The Gram-Schmidt process converts any basis into an orthonormal basis by iterative orthogonalization: orthogonalize each vector against all previous ones. Starting with v₁, compute u_k = v_k − Σ_{j<k} ⟨v_k, e_j⟩e_j and normalize. The process yields an orthonormal basis spanning the same space.
You already know what an orthonormal basis is: a set of basis vectors that are mutually perpendicular (orthogonal) and each has length 1 (unit vectors). Working in an orthonormal basis makes calculations dramatically simpler — projections reduce to dot products, coordinates are just inner products, and many matrix algorithms become numerically stable. The Gram-Schmidt process is the algorithm for building such a basis starting from any ordinary basis you happen to have.
The key geometric idea is projection and subtraction. Suppose you have two vectors, v₁ and v₂, that are not perpendicular. Take v₁ as your first basis vector (just normalize it to get e₁). Now, v₂ points in some direction that has a component *along* e₁ and a component *perpendicular* to e₁. The component along e₁ is the projection: proj = ⟨v₂, e₁⟩ · e₁. If you subtract that projection from v₂, you get a new vector that is perpendicular to e₁ by construction — you've stripped out everything v₂ shared with the e₁ direction. Normalize what's left and you have e₂. Two orthonormal vectors, done.
The process extends by induction. For the k-th vector vₖ, subtract away its projection onto *every* basis vector already computed: uₖ = vₖ − ⟨vₖ, e₁⟩e₁ − ⟨vₖ, e₂⟩e₂ − … − ⟨vₖ, e_{k−1}⟩e_{k−1}. Each subtraction removes the component of vₖ that overlaps with a previously established direction, leaving a remainder that is perpendicular to all of them. Normalize this remainder to get eₖ. Crucially, the resulting orthonormal set spans exactly the same subspace as the original vectors — you haven't changed *what* space you're describing, only *how* you're describing it.

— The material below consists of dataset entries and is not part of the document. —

/-! `State.dropCtx` -/

@[simp] theorem State.dropCtx_pending (s : State) (id : Nat) : (s.dropCtx id).pending = s.pending := rfl
@[simp] theorem State.dropCtx_tide (s : State) (id : Nat) : (s.dropCtx id).tide = s.tide := rfl
@[simp] theorem State.dropCtx_dp (s : State) (id : Nat) : (s.dropCtx id).dp = s.dp := rfl
@[simp] theorem State.dropCtx_ops (s : State) (id : Nat) : (s.dropCtx id).ops = s.ops := rfl
@[simp] theorem State.dropCtx_nextOp (s : State) (id : Nat) : (s.dropCtx id).nextOp = s.nextOp := rfl
@[simp] theorem State.dropCtx_que (s : State) (id : Nat) : (s.dropCtx id).que = s.que := rfl
@[simp] theorem State.dropCtx_cnt (s : State) (id : Nat) : (s.dropCtx id).cnt = s.cnt := rfl
@[simp] theorem State.dropCtx_hst (s : State) (id : Nat) : (s.dropCtx id).hst = s.hst := rfl
@[simp] theorem State.dropCtx_pci (s : State) (id : Nat) : (s.dropCtx id).pci = s.pci := rfl
@[simp] theorem State.dropCtx_out (s : State) (id : Nat) : (s.dropCtx id).out = s.out := rfl
@[simp] theorem State.dropCtx_treble (s : State) (id : Nat) : (s.dropCtx id).treble = s.treble := rfl
@[simp] theorem State.dropCtx_bass (s : State) (id : Nat) : (s.dropCtx id).bass = s.bass := rfl
@[simp] theorem State.dropCtx_tun (s : State) (id : Nat) : (s.dropCtx id).tun = s.tun := rfl
@[simp] theorem State.dropCtx_rng (s : State) (id : Nat) : (s.dropCtx id).rng = s.rng := rfl
@[simp] theorem State.dropCtx_stw (s : State) (id : Nat) : (s.dropCtx id).stw = s.stw := rfl
@[simp] theorem State.dropCtx_los (s : State) (id : Nat) : (s.dropCtx id).los = s.los := rfl
@[simp] theorem State.dropCtx_seq (s : State) (id : Nat) :
    (s.dropCtx id).seq = ({ s with seq := { s.seq with ctxs := tdel s.seq.ctxs id } } : State).seq := rfl
@[simp] theorem State.dropCtx_hw (s : State) (id : Nat) : (s.dropCtx id).hw = s.hw := rfl
@[simp] theorem State.dropCtx_mbx (s : State) (id : Nat) : (s.dropCtx id).mbx = s.mbx := rfl
@[simp] theorem State.dropCtx_dic (s : State) (id : Nat) : (s.dropCtx id).dic = s.dic := rfl
@[simp] theorem State.dropCtx_pwr (s : State) (id : Nat) : (s.dropCtx id).pwr = s.pwr := rfl
@[simp] theorem State.dropCtx_boot (s : State) (id : Nat) : (s.dropCtx id).boot = s.boot := rfl

/-! `State.setSlots` -/

@[simp] theorem State.setSlots_pending (s : State) (x p : Nat) (us : List Nat) : (s.setSlots x p us).pending = s.pending := rfl
@[simp] theorem State.setSlots_tide (s : State) (x p : Nat) (us : List Nat) : (s.setSlots x p us).tide = s.tide := rfl
@[simp] theorem State.setSlots_dp (s : State) (x p : Nat) (us : List Nat) : (s.setSlots x p us).dp = s.dp := rfl
@[simp] theorem State.setSlots_ops (s : State) (x p : Nat) (us : List Nat) : (s.setSlots x p us).ops = s.ops := rfl
@[simp] theorem State.setSlots_nextOp (s : State) (x p : Nat) (us : List Nat) : (s.setSlots x p us).nextOp = s.nextOp := rfl
@[simp] theorem State.setSlots_que (s : State) (x p : Nat) (us : List Nat) : (s.setSlots x p us).que = s.que := rfl
@[simp] theorem State.setSlots_cnt (s : State) (x p : Nat) (us : List Nat) : (s.setSlots x p us).cnt = s.cnt := rfl
@[simp] theorem State.setSlots_hst (s : State) (x p : Nat) (us : List Nat) : (s.setSlots x p us).hst = s.hst := rfl
@[simp] theorem State.setSlots_pci (s : State) (x p : Nat) (us : List Nat) : (s.setSlots x p us).pci = s.pci := rfl
@[simp] theorem State.setSlots_out (s : State) (x p : Nat) (us : List Nat) : (s.setSlots x p us).out = s.out := rfl
@[simp] theorem State.setSlots_treble (s : State) (x p : Nat) (us : List Nat) : (s.setSlots x p us).treble = s.treble := rfl
@[simp] theorem State.setSlots_bass (s : State) (x p : Nat) (us : List Nat) : (s.setSlots x p us).bass = s.bass := rfl
@[simp] theorem State.setSlots_tun (s : State) (x p : Nat) (us : List Nat) : (s.setSlots x p us).tun = s.tun := rfl
@[simp] theorem State.setSlots_rng (s : State) (x p : Nat) (us : List Nat) : (s.setSlots x p us).rng = s.rng := rfl
@[simp] theorem State.setSlots_stw (s : State) (x p : Nat) (us : List Nat) : (s.setSlots x p us).stw = s.stw := rfl
@[simp] theorem State.setSlots_los (s : State) (x p : Nat) (us : List Nat) : (s.setSlots x p us).los = s.los := rfl
@[simp] theorem State.setSlots_seq (s : State) (x p : Nat) (us : List Nat) :
    (s.setSlots x p us).seq = ({ s with seq := { s.seq with slotUse := tput s.seq.slotUse (slotKey x p) us } } : State).seq := rfl
@[simp] theorem State.setSlots_hw (s : State) (x p : Nat) (us : List Nat) : (s.setSlots x p us).hw = s.hw := rfl
@[simp] theorem State.setSlots_mbx (s : State) (x p : Nat) (us : List Nat) : (s.setSlots x p us).mbx = s.mbx := rfl
@[simp] theorem State.setSlots_dic (s : State) (x p : Nat) (us : List Nat) : (s.setSlots x p us).dic = s.dic := rfl
@[simp] theorem State.setSlots_pwr (s : State) (x p : Nat) (us : List Nat) : (s.setSlots x p us).pwr = s.pwr := rfl
@[simp] theorem State.setSlots_boot (s : State) (x p : Nat) (us : List Nat) : (s.setSlots x p us).boot = s.boot := rfl

/-! `State.updLane` -/

@[simp] theorem State.updLane_pending (s : State) (l : Nat) (f : Lane → Lane) : (s.updLane l f).pending = s.pending := rfl
@[simp] theorem State.updLane_tide (s : State) (l : Nat) (f : Lane → Lane) : (s.updLane l f).tide = s.tide := rfl
@[simp] theorem State.updLane_dp (s : State) (l : Nat) (f : Lane → Lane) : (s.updLane l f).dp = s.dp := rfl
@[simp] theorem State.updLane_ops (s : State) (l : Nat) (f : Lane → Lane) : (s.updLane l f).ops = s.ops := rfl
@[simp] theorem State.updLane_nextOp (s : State) (l : Nat) (f : Lane → Lane) : (s.updLane l f).nextOp = s.nextOp := rfl
@[simp] theorem State.updLane_que (s : State) (l : Nat) (f : Lane → Lane) : (s.updLane l f).que = s.que := rfl
@[simp] theorem State.updLane_cnt (s : State) (l : Nat) (f : Lane → Lane) : (s.updLane l f).cnt = s.cnt := rfl
@[simp] theorem State.updLane_hst (s : State) (l : Nat) (f : Lane → Lane) : (s.updLane l f).hst = s.hst := rfl
@[simp] theorem State.updLane_pci (s : State) (l : Nat) (f : Lane → Lane) : (s.updLane l f).pci = s.pci := rfl
@[simp] theorem State.updLane_out (s : State) (l : Nat) (f : Lane → Lane) : (s.updLane l f).out = s.out := rfl
@[simp] theorem State.updLane_treble (s : State) (l : Nat) (f : Lane → Lane) : (s.updLane l f).treble = s.treble := rfl
@[simp] theorem State.updLane_bass (s : State) (l : Nat) (f : Lane → Lane) : (s.updLane l f).bass = s.bass := rfl
@[simp] theorem State.updLane_tun (s : State) (l : Nat) (f : Lane → Lane) : (s.updLane l f).tun = s.tun := rfl
@[simp] theorem State.updLane_rng (s : State) (l : Nat) (f : Lane → Lane) : (s.updLane l f).rng = s.rng := rfl
@[simp] theorem State.updLane_stw (s : State) (l : Nat) (f : Lane → Lane) :
    (s.updLane l f).stw = ({ s with stw := { s.stw with lanes := tupd .reset s.stw.lanes l f } } : State).stw := rfl
@[simp] theorem State.updLane_los (s : State) (l : Nat) (f : Lane → Lane) : (s.updLane l f).los = s.los := rfl
@[simp] theorem State.updLane_seq (s : State) (l : Nat) (f : Lane → Lane) : (s.updLane l f).seq = s.seq := rfl
@[simp] theorem State.updLane_hw (s : State) (l : Nat) (f : Lane → Lane) : (s.updLane l f).hw = s.hw := rfl
@[simp] theorem State.updLane_mbx (s : State) (l : Nat) (f : Lane → Lane) : (s.updLane l f).mbx = s.mbx := rfl
@[simp] theorem State.updLane_dic (s : State) (l : Nat) (f : Lane → Lane) : (s.updLane l f).dic = s.dic := rfl
@[simp] theorem State.updLane_pwr (s : State) (l : Nat) (f : Lane → Lane) : (s.updLane l f).pwr = s.pwr := rfl
@[simp] theorem State.updLane_boot (s : State) (l : Nat) (f : Lane → Lane) : (s.updLane l f).boot = s.boot := rfl

/-! `State.updChan` -/

@[simp] theorem State.updChan_pending (s : State) (c : Nat) (f : Chan → Chan) : (s.updChan c f).pending = s.pending := rfl
@[simp] theorem State.updChan_tide (s : State) (c : Nat) (f : Chan → Chan) : (s.updChan c f).tide = s.tide := rfl
@[simp] theorem State.updChan_dp (s : State) (c : Nat) (f : Chan → Chan) : (s.updChan c f).dp = s.dp := rfl
@[simp] theorem State.updChan_ops (s : State) (c : Nat) (f : Chan → Chan) : (s.updChan c f).ops = s.ops := rfl
@[simp] theorem State.updChan_nextOp (s : State) (c : Nat) (f : Chan → Chan) : (s.updChan c f).nextOp = s.nextOp := rfl
@[simp] theorem State.updChan_que (s : State) (c : Nat) (f : Chan → Chan) : (s.updChan c f).que = s.que := rfl
@[simp] theorem State.updChan_cnt (s : State) (c : Nat) (f : Chan → Chan) : (s.updChan c f).cnt = s.cnt := rfl
@[simp] theorem State.updChan_hst (s : State) (c : Nat) (f : Chan → Chan) : (s.updChan c f).hst = s.hst := rfl
@[simp] theorem State.updChan_pci (s : State) (c : Nat) (f : Chan → Chan) : (s.updChan c f).pci = s.pci := rfl
@[simp] theorem State.updChan_out (s : State) (c : Nat) (f : Chan → Chan) : (s.updChan c f).out = s.out := rfl
@[simp] theorem State.updChan_treble (s : State) (c : Nat) (f : Chan → Chan) : (s.updChan c f).treble = s.treble := rfl
@[simp] theorem State.updChan_bass (s : State) (c : Nat) (f : Chan → Chan) : (s.updChan c f).bass = s.bass := rfl
@[simp] theorem State.updChan_tun (s : State) (c : Nat) (f : Chan → Chan) : (s.updChan c f).tun = s.tun := rfl
@[simp] theorem State.updChan_rng (s : State) (c : Nat) (f : Chan → Chan) : (s.updChan c f).rng = s.rng := rfl
@[simp] theorem State.updChan_stw (s : State) (c : Nat) (f : Chan → Chan) : (s.updChan c f).stw = s.stw := rfl
@[simp] theorem State.updChan_los (s : State) (c : Nat) (f : Chan → Chan) : (s.updChan c f).los = s.los := rfl
@[simp] theorem State.updChan_seq (s : State) (c : Nat) (f : Chan → Chan) : (s.updChan c f).seq = s.seq := rfl
@[simp] theorem State.updChan_hw (s : State) (c : Nat) (f : Chan → Chan) : (s.updChan c f).hw = s.hw := rfl
@[simp] theorem State.updChan_mbx (s : State) (c : Nat) (f : Chan → Chan) :
    (s.updChan c f).mbx = ({ s with mbx := { s.mbx with chans := tupd (.reset c) s.mbx.chans c f } } : State).mbx := rfl
@[simp] theorem State.updChan_dic (s : State) (c : Nat) (f : Chan → Chan) : (s.updChan c f).dic = s.dic := rfl
@[simp] theorem State.updChan_pwr (s : State) (c : Nat) (f : Chan → Chan) : (s.updChan c f).pwr = s.pwr := rfl
@[simp] theorem State.updChan_boot (s : State) (c : Nat) (f : Chan → Chan) : (s.updChan c f).boot = s.boot := rfl

/-! `State.deliver` -/

@[simp] theorem State.deliver_pending (s : State) (n : Notice) : (s.deliver n).pending = s.pending := rfl
@[simp] theorem State.deliver_tide (s : State) (n : Notice) : (s.deliver n).tide = s.tide := rfl
@[simp] theorem State.deliver_dp (s : State) (n : Notice) : (s.deliver n).dp = s.dp := rfl
@[simp] theorem State.deliver_ops (s : State) (n : Notice) : (s.deliver n).ops = s.ops := rfl
@[simp] theorem State.deliver_nextOp (s : State) (n : Notice) : (s.deliver n).nextOp = s.nextOp := rfl
@[simp] theorem State.deliver_que (s : State) (n : Notice) : (s.deliver n).que = s.que := rfl
@[simp] theorem State.deliver_cnt (s : State) (n : Notice) : (s.deliver n).cnt = s.cnt := rfl
@[simp] theorem State.deliver_hst (s : State) (n : Notice) : (s.deliver n).hst = s.hst := rfl
@[simp] theorem State.deliver_pci (s : State) (n : Notice) : (s.deliver n).pci = s.pci := rfl
@[simp] theorem State.deliver_out (s : State) (n : Notice) : (s.deliver n).out = s.out := rfl
@[simp] theorem State.deliver_treble (s : State) (n : Notice) : (s.deliver n).treble = s.treble := rfl
@[simp] theorem State.deliver_bass (s : State) (n : Notice) : (s.deliver n).bass = s.bass := rfl
@[simp] theorem State.deliver_tun (s : State) (n : Notice) : (s.deliver n).tun = s.tun := rfl
@[simp] theorem State.deliver_rng (s : State) (n : Notice) : (s.deliver n).rng = s.rng := rfl
@[simp] theorem State.deliver_stw (s : State) (n : Notice) : (s.deliver n).stw = s.stw := rfl
@[simp] theorem State.deliver_los (s : State) (n : Notice) : (s.deliver n).los = s.los := rfl
@[simp] theorem State.deliver_seq (s : State) (n : Notice) : (s.deliver n).seq = s.seq := rfl
@[simp] theorem State.deliver_hw (s : State) (n : Notice) : (s.deliver n).hw = s.hw := rfl
@[simp] theorem State.deliver_mbx (s : State) (n : Notice) :
    (s.deliver n).mbx = ({ s with mbx := { s.mbx with events := n :: s.mbx.events } } : State).mbx := rfl
@[simp] theorem State.deliver_dic (s : State) (n : Notice) : (s.deliver n).dic = s.dic := rfl
@[simp] theorem State.deliver_pwr (s : State) (n : Notice) : (s.deliver n).pwr = s.pwr := rfl
@[simp] theorem State.deliver_boot (s : State) (n : Notice) : (s.deliver n).boot = s.boot := rfl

This process has a matrix factorization interpretation: Gram-Schmidt on the columns of a matrix A produces the QR decomposition, A = QR, where Q has orthonormal columns and R is upper triangular. The QR decomposition is one of the workhorses of numerical linear algebra — it underlies the standard algorithm for computing eigenvalues and is the basis of stable least-squares solvers. When you later study least-squares approximation, you'll see that the orthogonal projections Gram-Schmidt builds are exactly the geometry behind finding the best-fit solution when a system has no exact answer.